Luciferase promoter reporter assays. The 2.4 kb p21 promoter was progressively deleted from the 5′ end and all promoter fragments were cloned into pGL3-Basic (Promega, Madison, WI). The set of p27 promoter reporter constructs was obtained from Dr. Toshiyuki Sakai (Kyoto Prefectural University of Medicine, Kyoto, Japan; ref. 20). Saos2 cells were seeded in 48-well plates and were transfected with the indicated expression plasmid, promoter reporter construct, and SV40-Renilla control reporter vector. Lysates were assayed at 24 hours after transfection using the Dual Luciferase Reporter System (Promega).

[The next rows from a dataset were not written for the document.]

-- ==== Sys2Proof/Tests/Slice0.lean ====
section
/-! SUPPORT. Tests and witnesses: each `witness_` theorem shows a state and operands that meet every hypothesis of a
clause of the statement it is named after, at a boundary of its range where there is one; each `test_` theorem is one
step on a small state, its expected values from the rule it names. -/

namespace Sys2Proof.Tests

set_option Elab.async false

open Sys2Proof Sys2Proof.Machine

/-! ### Small states -/

/-- READY: every processor runs, every island at 700 MHz, the links to the host up. -/
def ready : State :=
  { State.reset with
    boot := { Boot.reset with stage := 7 }
    procs := List.replicate 19 { Proc.reset with state := .running }
    host := { HostPort.reset with linkUp := true, sbUp := true, session := true }
    outp := { Output.reset with linkUp := true }
    disp := { Dispatcher.reset with
      schRun := true, cccRun := List.replicate 16 true,
      islands := List.replicate 16 { Island.reset with opp := 3, grant := 1000, balance := 1000000 } } }

/-- A task on tile 0 with four batches. -/
def task0 : Task :=
  { taskId := 5, safe := false, phase := 2, home := 0, twin := 0xFF, thinOk := false, stealable := true, listOffset := 0,
    listLen := 1, listLine := 8, seed := 0, reinBudget := 100, energyEst := 400, energyPerUnit := 100, units := 4,
    minUnits := 1, wsOffset := 0, wsCount := 0, schedIndex := 0xFFFF, schedLine := 0, divisor := 1 }

/-- An image of that task alone, with one flow from it. -/
def image0 : Image :=
  { slot := 0, imageId := 1, digest := zeros 48, tasks := [task0], wsets := [],
    flows := [{ flowId := 7, consTile := 1, consCounter := 3, itemMax := 64, consSlots := 2, ringOffset := 0 }], tilemap := [],
    lists := 0x1000, scheds := [], wstream := 0x2000, signed := false, keyHash := [] }

def loaded : State := { ready with load := { Loading.reset with active := some image0 } }

/-- RUNNING, in a cycle that started at AO cycle 0. -/
def cycling : State :=
  { loaded with cyc := { Cycle.reset with dev := .running, inCycle := true, everStarted := true, seqRun := true } }

def paused : State := { loaded with cyc := { Cycle.reset with dev := .paused, seqRun := true } }

def between : State := { cycling with cyc := { cycling.cyc with inCycle := false } }

def replaying : State :=
  { loaded with cyc := { Cycle.reset with dev := .replay },
                rep := some { cycles := 3, index := 0, packages := [], stopReq := false, factError := false } }

/-- The state in internal reset. -/
def held : State := heldReset ready 1

def latched : State :=
  { ready with safety := { Safety.reset with safe := true, cause := 64 }
               outp := { Output.reset with degraded := true } }

def msg (code : Nat) (payload : Bytes) : Msg :=
  { minor := 1, opcode := BitVec.ofNat 16 code, seq := 9, flags := 0, payload := payload, prevSeq := 8, headAt := 0 }

/-- The message waits in its owner's queue. -/
def asked (s : State) (o : Owner) (m : Msg) : State := { s with host := { s.host with queues := [(o, [m])] } }

/-- A piece's payload. -/
def piece (obj off total flags : Nat) (data : Bytes) : Bytes := pieceHeader obj off total flags ++ data

def reg (s : State) (off : Nat) (v : Word) : State := { s with regs := [(off, v)] }

def atAo (s : State) (n : Nat) : State := { s with ao := n }
def withCyc (s : State) (f : Cycle → Cycle) : State := { s with cyc := f s.cyc }

/-! ### Well-formedness -/

theorem test_wf_refuses : (∀ c ∈ [Instr.aoRead (2 ^ 32), .aoLogRead 64 0, .aoLogRead 0 8, .headWrite 0x14 0, .registerWrite 0x10000 0,
    .registerWrite 0x1001 0, .mdioC22Read 2 0, .mdioC22Read 0 0x40000000, .mdioC22Write 0 0, .mdioC45Read 0 0, .mdioC45Write 0 0,
    .mdioDone 2 none, .phyResetWrite 5 0, .phyIntFall 8, .hostQueueWra 11 0 0 [], .hostQueueWra 12 4096 0 [], .hostQueueWra 12 0 256 [],
    .hostQueueWra 12 0 0 [0], .flitReceive [], .mainbandUp 3 false, .ntf 0, .ntf 4, .phaseRelease 11, .spareIn 16, .dispatch 256 0,
    .dispatch 0 2, .oppSwitch 0 0, .oppSwitch 0 4, .cacheFill 0 65536 false, .tokenIncrement 0 32 1, .tokenIncrement 0 0 65536,
    .descriptorComplete 0 0 8192, .flowRelease 0xFFF3, .fpReadback 3, .logRecord 65536 0 0 [], .logRecord 0 256 0 [], .logRecord 0 0 256 [],
    .faultEvent 65536 0 [], .worldBankRepair 0 (2 ^ 19), .dmaComplete 0 8 true, .queueReset 14, .frameReceived 12 [] 0, .gptpSyncRx 3 0,
    .collFrameRx 2 [], .collTimeout 65536, .lkLinkChange 2 .up, .watchdogExpiry 19, .selftestLate 0, .selftestStarved 12 0,
    .bankWake 0 46, .patrolScrub 7 0 0 false, .gddr6Retrain 24, .railOutOfWindow (7, 0), .thermalTrip 20 0, .thermalTripEnd [],
    .bootSelftestDone [(0, 17)], .tileIdle 256, .sensorLinkChange 12 true, .avsbusSetpointChange 801, .avsbusSetpointChange 622],
    wellFormed c = false) := by decide +kernel

theorem test_wf_accepts : (∀ c ∈ [Instr.hello, .aoRead (2 ^ 32 - 1), .aoLogRead 63 7, .headWrite 0x20 0, .registerWrite 0xFFFC 0,
    .mdioC45Write 14 0xC0000000, .hostQueueWra 13 4095 255 (zeros 256), .flitReceive (zeros 256), .phaseRelease 10, .dispatch 255 1,
    .flowRelease 0xFFF2, .avsbusSetpointChange 620, .bootSelftestDone [(15, 16)]], wellFormed c = true) := by decide +kernel

/-! ### The whole machine -/

theorem ready_inv : Inv ready := ⟨by decide, by decide, by decide⟩
theorem cycling_inv : Inv cycling := ⟨by decide, by decide, by decide⟩
theorem latched_inv : Inv latched := ⟨by decide, by decide, by decide⟩

theorem witness_StepRunsTheFrontCommand : { ready with pending := [.nop 0 0] }.pending = .nop 0 0 :: [] := rfl
theorem witness_IdleStep : ready.pending = [] ∧ (ready.boot.inReset = false ∧ ready.host.cmdTail = regOf ready 0x0C ∧
    ready.cyc.item = .none ∧ ready.lat.running = false) ∧ held.pending = [] ∧ held.boot.inReset = true := by decide
theorem witness_EveryStepKeepsTheInvariant : Inv ready ∧ ∃ t, step ready = .next t := ⟨ready_inv, _, rfl⟩
theorem witness_NoCommandTouchesTheQueue : ∃ t, exec .fpSyncEdge ready = .next t := ⟨_, rfl⟩
theorem witness_OnlyTheseEndTheSafeState : Latched latched ∧ ∃ t, exec .safeClear latched = .next t := ⟨rfl, _, rfl⟩
theorem witness_InternalResetHoldsTheBlock : held.boot.inReset = true := rfl

/-! ### Session, queries, replies -/

theorem witness_SessionCommandsComplete :
    (let s := asked { ready with host := { ready.host with session := false } } .router (msg 1 (zeros 16))
     Front s .router 1 (msg 1 (zeros 16)) [] ∧ isReattach (msg 1 (zeros 16)) = false ∧ helloRsvd (msg 1 (zeros 16)) = true ∧
       s.host.session = false) ∧
    (let m := msg 1 (1 :: zeros 15)
     Front (asked cycling .router m) .router 1 m [] ∧ isReattach m = true ∧ helloRsvd m = true) ∧
    (let m := msg 2 (zeros 16)
     Front (asked cycling .router m) .router 2 m [] ∧ rsvdZero m.payload [(8, 8)] = true) := by
  unfold Front; decide +kernel
/-- A session outside STOPPED; REATTACH before, and in the AO cycle in which, the timer runs out under SAFE_AFTER. -/
theorem witness_SessionCommands_refused_and_late :
    (let m := msg 1 (zeros 16)
     Front (asked cycling .router m) .router 1 m [] ∧ cycling.host.session = true ∧ cycling.cyc.dev ≠ .stopped) ∧
    (∀ n ∈ [99999999, 100000000], let m := msg 1 (1 :: zeros 15)
      let s := asked { cycling with ao := n } .router m
      Front s .router 1 m [] ∧ isReattach m = true ∧ helloRsvd m = true ∧ s.host.cmdTail = regOf s 0x0C ∧
        (lossBy s s.ao = true ↔ n = 100000000) ∧ regNat s 0x28 / 2 ^ 30 = 2) := by
  unfold Front; decide +kernel
theorem witness_hello_inv : Inv (asked ready .router (msg 1 (zeros 16))) := ⟨by decide, by decide, by decide⟩

theorem witness_QueriesAnswer :
    (∀ k : Fin 4, Front (asked ready .sch (msg 3 (BitVec.ofNat 8 k :: zeros 15))) .sch 3 (msg 3 (BitVec.ofNat 8 k :: zeros 15)) [] ∧
      rsvdZero (BitVec.ofNat 8 k :: zeros 15) [(1, 3), (12, 4)] = true ∧ queryKind (msg 3 (BitVec.ofNat 8 k :: zeros 15)) = k) ∧
    queryArg (msg 3 (1 :: zeros 15)) ∈ { cycling with cyc := { cycling.cyc with factsSlots := [0] } }.cyc.factsSlots ∧
    Front (asked ready .sch (msg 4 [])) .sch 4 (msg 4 []) [] := by
  unfold Front; decide +kernel

theorem test_query_without_session_facts : (match exec .queryFacts (asked ready .sch (msg 3 (1 :: zeros 15))) with
    | .next t => regOf t 0x14 | _ => 0) = 64 := by decide +kernel

/-! ### Safe state -/

theorem witness_SafeRequestsSetTheLatch : Front (asked ready .island (msg 0x51 [])) .island 0x51 (msg 0x51 []) [] ∧
    ready.boot.inReset = false ∧ ready.host.sbUp = true := by
  unfold Front; decide +kernel

theorem witness_SafeClearEndsTheSafeState :
    (Front (asked latched .island (msg 0x50 [])) .island 0x50 (msg 0x50 []) [] ∧ latched.safety.safe = true ∧
      safeBlock (setOwnerQueue (asked latched .island (msg 0x50 [])) .island []) = 0 ∧ latched.cyc.dev = .stopped ∧
      causeNow (setOwnerQueue (asked latched .island (msg 0x50 [])) .island []) = false) ∧
    (let s := asked { latched with ao := 9, safety := { latched.safety with causeAt := some 9 } } .island (msg 0x50 [])
     Front s .island 0x50 (msg 0x50 []) [] ∧ causeNow (setOwnerQueue s .island []) = true) ∧
    (let s := asked { latched with cyc := { Cycle.reset with dev := .running }, safety := { latched.safety with clean := 3 } } .island (msg 0x50 [])
     Front s .island 0x50 (msg 0x50 []) [] ∧ s.safety.safe = true ∧ safeBlock (setOwnerQueue s .island []) = 0 ∧ s.cyc.dev ≠ .stopped ∧
       causeNow (setOwnerQueue s .island []) = false) ∧
    (let s := asked { latched with cyc := { Cycle.reset with dev := .running }, safety := { latched.safety with clean := 2 } } .island (msg 0x50 [])
     Front s .island 0x50 (msg 0x50 []) [] ∧ safeBlock (setOwnerQueue s .island []) ≠ 0) := by
  unfold Front; decide +kernel

theorem witness_SidebandAnswers : ready.boot.inReset = false ∧ ready.host.sbUp = true ∧ (0 : Word) ≠ 0x4B595253 ∧
    ready.host.sbArmedAt = none ∧ (let s := { ready with ao := 100001, host := { ready.host with sbArmedAt := some 0 } };
      s.host.sbArmedAt = some 0 ∧ 0 + 100000 < s.ao) := by decide

/-! ### The register window -/

/-- A HEARTBEAT at the start of the COMMAND ring. -/
def heartbeatEntry : Bytes :=
  let head := [1, 1] ++ toLe 2 2 ++ toLe 4 1 ++ toLe 4 0 ++ toLe 4 16 ++ zeros 12
  padMul 64 (head ++ toLe 4 (crc32c (head ++ zeros 16)) ++ zeros 16)

def rung : State := { ready with mem := memWrite ready.mem 0x200000000000 heartbeatEntry }

theorem witness_DoorbellRoutesTheMessage :
    (doorbellOk ready 3 = false) ∧
    (let u := { rung with host := { rung.host with cmdTail := 64 } }
     doorbellOk rung 64 = true ∧ 2 ≤ rung.boot.stage ∧ rung.boot.stage ≤ 7 ∧ opcodeOwner (readEntry u).msg.opcode.toNat = some .router ∧
       routeStatus u (readEntry u) = stOk ∧ (ownerQueue rung .router).length < 256 ∧
       (64 : Word) - regOf rung 0x0C = BitVec.ofNat 32 (entrySize u (readEntry u)) ∧ (64 : Word) ≠ regOf rung 0x0C) := by
  decide +kernel
/-- An entry of zero bytes; no entry; a HELLO still to be executed; the ROM's stage. -/
theorem witness_Doorbell_refused :
    (let u := { ready with host := { ready.host with cmdTail := 64 } }
     doorbellOk ready 64 = true ∧ helloWaits ready = false ∧ routeStatus u (readEntry u) ≠ stOk ∧
       (64 : Word) - regOf ready 0x0C = BitVec.ofNat 32 (entrySize u (readEntry u))) ∧
    doorbellOk ready 0 = true ∧ 0 = regOf ready 0x0C ∧ helloWaits (asked ready .router (msg 1 (zeros 16))) = true ∧
    doorbellOk (asked ready .router (msg 1 (zeros 16))) 64 = true ∧ State.reset.boot.stage < 2 ∧
    ready.plat.softWords = [] ∧ ready.plat.badWords = [] ∧ ready.plat.poison = [] := by decide +kernel
theorem witness_doorbell_inv : Inv rung := ⟨by decide +kernel, by decide, by decide⟩

def queryCounters (flags : Half) : Msg := { msg 4 [] with flags := flags }

theorem counterImage_length (s : State) : (counterImage s).length = 36864 := by
  rw [counterImage, List.length_flatten, List.map_map]
  simp only [Function.comp_def, toLe_length, List.map_const', List.sum_replicate_nat, List.length_range]

theorem counterReply_length (u : State) : (msgBytes 2 0x8004 0 9 (replyPayload 0 0 (counterImage u))).length = 36928 := by
  simp [msgBytes, padMul, replyPayload, counterImage_length]

theorem witness_RepliesStandInTheRing :
    (∀ f : Fin 2, Front (asked ready .sch (queryCounters (BitVec.ofNat 16 f))) .sch 4 (queryCounters (BitVec.ofNat 16 f)) []) ∧
    Front (asked (reg ready 0x14 0x20000) .sch (queryCounters 0)) .sch 4 (queryCounters 0) [] ∧
    (queryCounters 1).flags.toNat % 2 = 1 ∧ (queryCounters 0).flags.toNat % 2 = 0 := by
  unfold Front; decide +kernel
/-- With HEAD 0 the reply fits exactly at TAIL 0x16FC0, and not 64 bytes further on (R387). -/
theorem witness_RepliesStandInTheRing_bounds (u : State) :
    let n := BitVec.ofNat 32 (msgBytes 2 0x8004 0 9 (replyPayload 0 0 (counterImage u))).length
    ((0x16FC0 : Word) + n - 0).toNat ≤ 0x20000 ∧ 0x20000 < ((0x17000 : Word) + n - 0).toNat := by
  rw [counterReply_length]; decide
theorem witness_replies_inv : Inv (asked (reg ready 0x14 0x20000) .sch (queryCounters 0)) := ⟨by decide +kernel, by decide +kernel, by decide +kernel⟩

/-- HEAD at TAIL and 2^31 - 64 behind it, a misaligned value; the ends of T_HOST; STOP_EN. -/
theorem witness_WindowWrites : ready.boot.inReset = false ∧ ready.host.linkUp = true ∧
    (∀ off ∈ [0x10, 0x18, 0x20], (64 : Word).toNat % 64 = 0 ∧ (regOf (reg ready (off + 4) 64) (off + 4) - 64).toNat < 2 ^ 31 ∧
      (regOf (reg ready (off + 4) 0x7FFFFFC0) (off + 4) - 0).toNat < 2 ^ 31) ∧ (1 : Word).toNat % 64 ≠ 0 ∧
    (∀ v ∈ [10, 0x80002710], (BitVec.ofNat 32 v).toNat / 2 ^ 30 ≠ 3 ∧ 10 ≤ v % 16384 ∧ v % 16384 ≤ 10000 ∧ bitsOf v 14 16 = 0) ∧
    ready.cyc.dev = .stopped ∧ ready.outp.stopFilt = false ∧ cycling.cyc.dev = .running := by decide +kernel

/-- Registers with and without a boundary rule (R505). -/
theorem witness_WindowWrites_plain :
    (∀ p ∈ [(0x3008, (100 : Word), true), (0x6004, 0xFFFFFFFF, true), (0x8014, 0, false)], ownBehaviour p.1 = false ∧ p.1 < 65536 ∧ p.1 % 4 = 0 ∧
      (rwInfo ready p.1).any (fun i => i.ok p.2.1.toNat && decide (p.2.1.toNat &&& i.rsvd = 0) && i.atBoundary == p.2.2) = true) ∧
    mapWf (fun k => regOf cycling k) cycling.written = true := by decide +kernel

/-- Values out of range, offsets that take none; STOP active when STOP_EN is written. -/
theorem witness_WindowWrites_ignored : ready.boot.inReset = false ∧ ready.host.linkUp = true ∧
    (∀ v ∈ [0xC000000A, 9, 10001], let w : Word := BitVec.ofNat 32 v
      w.toNat / 2 ^ 30 = 3 ∨ w.toNat % 16384 < 10 ∨ 10000 < w.toNat % 16384) ∧
    (∀ x ∈ [0, 1], let s := { reg ready 0x6040 (BitVec.ofNat 32 (x * 2 ^ 31)) with outp := { ready.outp with stopFilt := true } }
      s.outp.stopFilt = true ∧ (2 ^ 31 ≤ regNat s 0x6040 ↔ x = 1)) ∧ cycling.cyc.dev ≠ .stopped ∧
    (0x80000000 : Word).toNat % 2 ^ 31 = 0 ∧ (∀ off ∈ [4, 0x10000, 0x3009], ownBehaviour off = false) ∧ rwInfo ready 4 = none ∧
    (rwInfo ready 0x3008).any (fun i => !i.ok 10001) = true := by decide +kernel
theorem test_host_loss_cfg_out_of_range : execHostLossCfgWrite 9 ready = .next ready := rfl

Assessing EBF3 expression in tumor cells and its reactivation. Reverse transcription-PCR (RT-PCR) was carried out according to standard protocols. Briefly, untreated and treated cells were homogenized in Trizol and the RNA was purified according to the manufacturer's instructions (Invitrogen, Carlsbad, CA). First-strand cDNA synthesis was carried out using SuperScript III RT (Invitrogen). Subsequently, the cDNA was used in semiquantitative PCR using the following primers (sequences from 5′ to 3′): EBF1 forward CAACTTCTTCCACTTCGTCCTGG and reverse CACATTTCTGGGTTCTTGTCTTGG, EBF3 forward CGAGAAAACCAACAACGGCATC and reverse ATGATTACAGGGTCTGAGGGCG, and EBF4 forward CCAACTTCTTCCACTTCGTGCTG and reverse CTTGTCCTGCCCCTCATAGATG. Amplification of glyceraldehyde-3-phosphate dehydrogenase was used as a control for RNA integrity for all samples. Following PCR, reaction products were resolved on 2% agarose gels and photographed using a Bio-Rad (Hercules, CA) gel documentation system.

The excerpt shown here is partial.